| Exercise |
Give again the lines of the data from its first line through the line with "let lanes := [0,2]". Change nothing.

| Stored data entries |
┌──
/-- Loads and stores start with their addresses, or trap. From R149 to R153. -/
def accesses : List (String × Bool) := Id.run do
  let s := mk [] (fun w => let w := (wm w).setScalar 4 0x100; ([0,2,3,5].foldl (fun w l => ((w.setElem 2 l (BitVec.ofNat 32 (16*l))).setElem 3 l 0x11223344).setElem 6 l (BitVec.ofNat 32 (16 * l + 1))) w)) (fun b => { b with drawer := 0x40, drawerSize := 64, asid := 3 })
     (fun y => y.setCore ⟨0,0⟩ fun k => { k with tlb := { asid := 3, window := true, base := 0, size := 1, pa := 5 } :: k.tlb })
  let c := ctx s
  let fl := { F (d := 8) (a := 2) (b := 8) (imm := true) (g := .set 1) with form := .w96, lit := 8, mod := 1 }
  let fw := { fl with lit := 0x10000 }
  let fo := { fl with lit := 7 }
  let fs := { fl with d := 2 }
  let lanes := [0,2]
  let ft := { F (d := 8) (a := 4) (imm := true) (g := .set 1) with form := .w96, lit := 0, mod := 1 }
  let tgt := fun l => scratchpadBase 0 0 + 5 * 65536 + 0x100 + l * accessSize ft
  let ok := lanes.map fun l => (l, 16 * l + 8)
  let okp := lanes.map fun l => (l, 512 * l + (16 * l + 8))
  let okt := lanes.map fun l => (l, tgt l)
  let o := (fl.orderCode % 2 == 1)
  let e4 := run (.stt { ft with d := 3 }) s
  return [("acc", accessSize fl == 4),
    ("ldb", started (run (.ldb fl) s) s c .ldb o (accessBody false c fl .bsm ok [])),
    ("stb", started (run (.stb fs) s) s c .stb o (accessBody true c fs .bsm ok [])),
    ("ldl", started (run (.ldl fl) s) s c .ldl o (accessBody false c fl .priv okp [])),
    ("stl", started (run (.stl fs) s) s c .stl o (accessBody true c fs .priv okp [])),
    ("ldt", started (run (.ldt ft) s) s c .ldt o (accessBody false c ft .tsp okt [0])),
    ("stt", started e4 s c .stt o (accessBody true c {ft with d := 3} .tsp okt [0])),
    ("eff", ((resOf e4).sys.block 1).map Block.effect == some true),
    ("e0", same (run (.ldb { fl with guard := .set 2 }) s) { s with sys := s.sys.completedOp c id }),
    ("fault", sameo (run (.ldb { fl with a := 6 , lit := 7}) s) (let f := { fl with a := 6, lit := 7 }; raised { s with sys := s.sys.addOp c .ldb (flagOf .ldb c) (f.orderCode % 2 == 1) (accessBody false c f .bsm [(0,8),(2,40)] []) } c { cause := .bsmRange, resume := 0, addr := 0 }) == false),
    ("faultF", sameo (run (.ldb fw) s) (raised s c { cause := .bsmRange, resume := 5, addr := 0x40000 }) == false),
    ("faultO", sameo (run (.ldb fo) s) (raised s c { cause := .misaligned, resume := 5, addr := 7 })),
    ("ldperm", started (run (.ldperm { F (a := 4) (b := 8) (imm := true) with form := .w64 }) s) s c .ldperm false (.loadPerm 0))]

/-- The checks of `accesses` hold. -/
theorem test_accesses : accesses.all (fun x => x.2) = true := by decide +kernel

/-- An access of which one lane faults, and completions of loads and stores. From R152, R154, R156. -/
def accessesComplete : List (String × Bool) := Id.run do
  let s := mk [] (fun w => let w := (wm w).setScalar 4 0x100; [(0,8),(2,6)].foldl (fun (w : Warp) (x : Nat × Nat) => w.setElem 2 x.1 (BitVec.ofNat 32 x.2)) w) id id
  let c := ctx s
  let fl := { F (d := 8) (a := 2) (imm := true) (g := .set 1) with form := .w96, lit := 0, mod := 1 }
  let s2 := mk [] (fun w => let w := (wm w).setScalar 4 0x100; [(0,8),(2,0x40000)].foldl (fun (w : Warp) (x : Nat × Nat) => w.setElem 2 x.1 (BitVec.ofNat 32 x.2)) w) id id
  let c2 := ctx s2
  let ad := fun (s : State) (c : Ctx) => { s with sys := s.sys.addOp c .ldb (flagOf .ldb c) (fl.orderCode % 2 == 1) (accessBody false c fl .bsm [(0,8)] []) }
  let byte := fun (m : Sparse 8) (a : Nat) (x : Nat) => m.put a (BitVec.ofNat 8 x)
  let bs : Sparse 8 := (List.range 64).foldl (fun m i => byte m i (i + 0x80)) []
  let ld := fun (z : LoadSize) => mk [] (fun w => { wm w with ops := [{ id := 4, slot := .A, flag := some 2, path := some .ldb, body := .load .bsm z 3 [(0,8),(2,16)] [] }] }) (fun b => { b with bsm := bs, bsmPoison := [16] })
  let cmp := fun (z : LoadSize) => wof (run (.loadStoreCompletion ⟨1,0⟩ 4 .clean) (ld z))
  let st := mk [] (fun w => { wm w with ops := [{ id := 4, slot := .A, flag := some 2, path := some .ldb, body := .store .bsm 4 [(0,8,0x11223344),(2,10,0x55667788)] [] }] }) (fun b => { b with bsm := bs })
  let tb := ((resOf (run (.storeBufferEntryPerformed ⟨1,0⟩ 4) st)).sys.block 1).getD (placedBlock 1 false)
  let sp := mk [] (fun w => { wm w with ops := [{ id := 4, slot := .A, flag := some 2, path := some .ldb, body := .store .tsp 4 [(0,0x2000000000C,0x11223344)] [] }] })
  let tp := (resOf (run (.storeBufferEntryPerformed ⟨1,0⟩ 4) sp)).phys
  let sv := mk [] (fun w => { wm w with ops := [{ id := 4, slot := .A, flag := some 2, path := some .ldl, body := .store .priv 2 [(0,0xC,0x11223344)] [] }] })
  let vv := wof (run (.loadStoreCompletion ⟨1,0⟩ 4 .clean) sv)
  return [("mis", sameo (run (.ldb fl) s) (raised (ad s c) c { cause := .misaligned, resume := 4, addr := 6 })),
    ("rng", sameo (run (.ldb fl) s2) (raised (ad s2 c2) c2 { cause := .bsmRange, resume := 4, addr := 0x40000 })),
    ("word", (cmp .word).elem 3 0 == 0x8b8a8988 && (cmp .word).elemPoisoned 3 2 && (cmp .word).ops == []),
    ("i8", (cmp .i8).elem 3 0 == 0xFFFFFF88),
    ("i16", (cmp .i16).elem 3 0 == 0xFFFF8988),
    ("pair", (cmp .pair).pair 3 0 == 0x8f8e8d8c8b8a8988 && (cmp .pair).elemPoisoned 4 2),
    ("st", (List.range 64).all fun a => tb.bsm.get a == storedByte 4 [(0,8,0x11223344),(2,10,0x55667788)] a (bs.get a)),
    ("stt", (List.range 64).all fun a => tp.byte (0x20000000000 + a) == storedByte 4 [(0,0x2000000000C,0x11223344)] (0x20000000000 + a) 0),
    ("stl", (List.range 64).all fun a => vv.priv.get a == storedByte 2 [(0,0xC,0x11223344)] a 0)]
└──
| Answer section |
/-- Loads and stores start with their addresses, or trap. From R149 to R153. -/
def accesses : List (String × Bool) := Id.run do
  let s := mk [] (fun w => let w := (wm w).setScalar 4 0x100; ([0,2,3,5].foldl (fun w l => ((w.setElem 2 l (BitVec.ofNat 32 (16*l))).setElem 3 l 0x11223344).setElem 6 l (BitVec.ofNat 32 (16 * l + 1))) w)) (fun b => { b with drawer := 0x40, drawerSize := 64, asid := 3 })
     (fun y => y.setCore ⟨0,0⟩ fun k => { k with tlb := { asid := 3, window := true, base := 0, size := 1, pa := 5 } :: k.tlb })
  let c := ctx s
  let fl := { F (d := 8) (a := 2) (b := 8) (imm := true) (g := .set 1) with form := .w96, lit := 8, mod := 1 }
  let fw := { fl with lit := 0x10000 }
  let fo := { fl with lit := 7 }
  let fs := { fl with d := 2 }
  let lanes := [0,2]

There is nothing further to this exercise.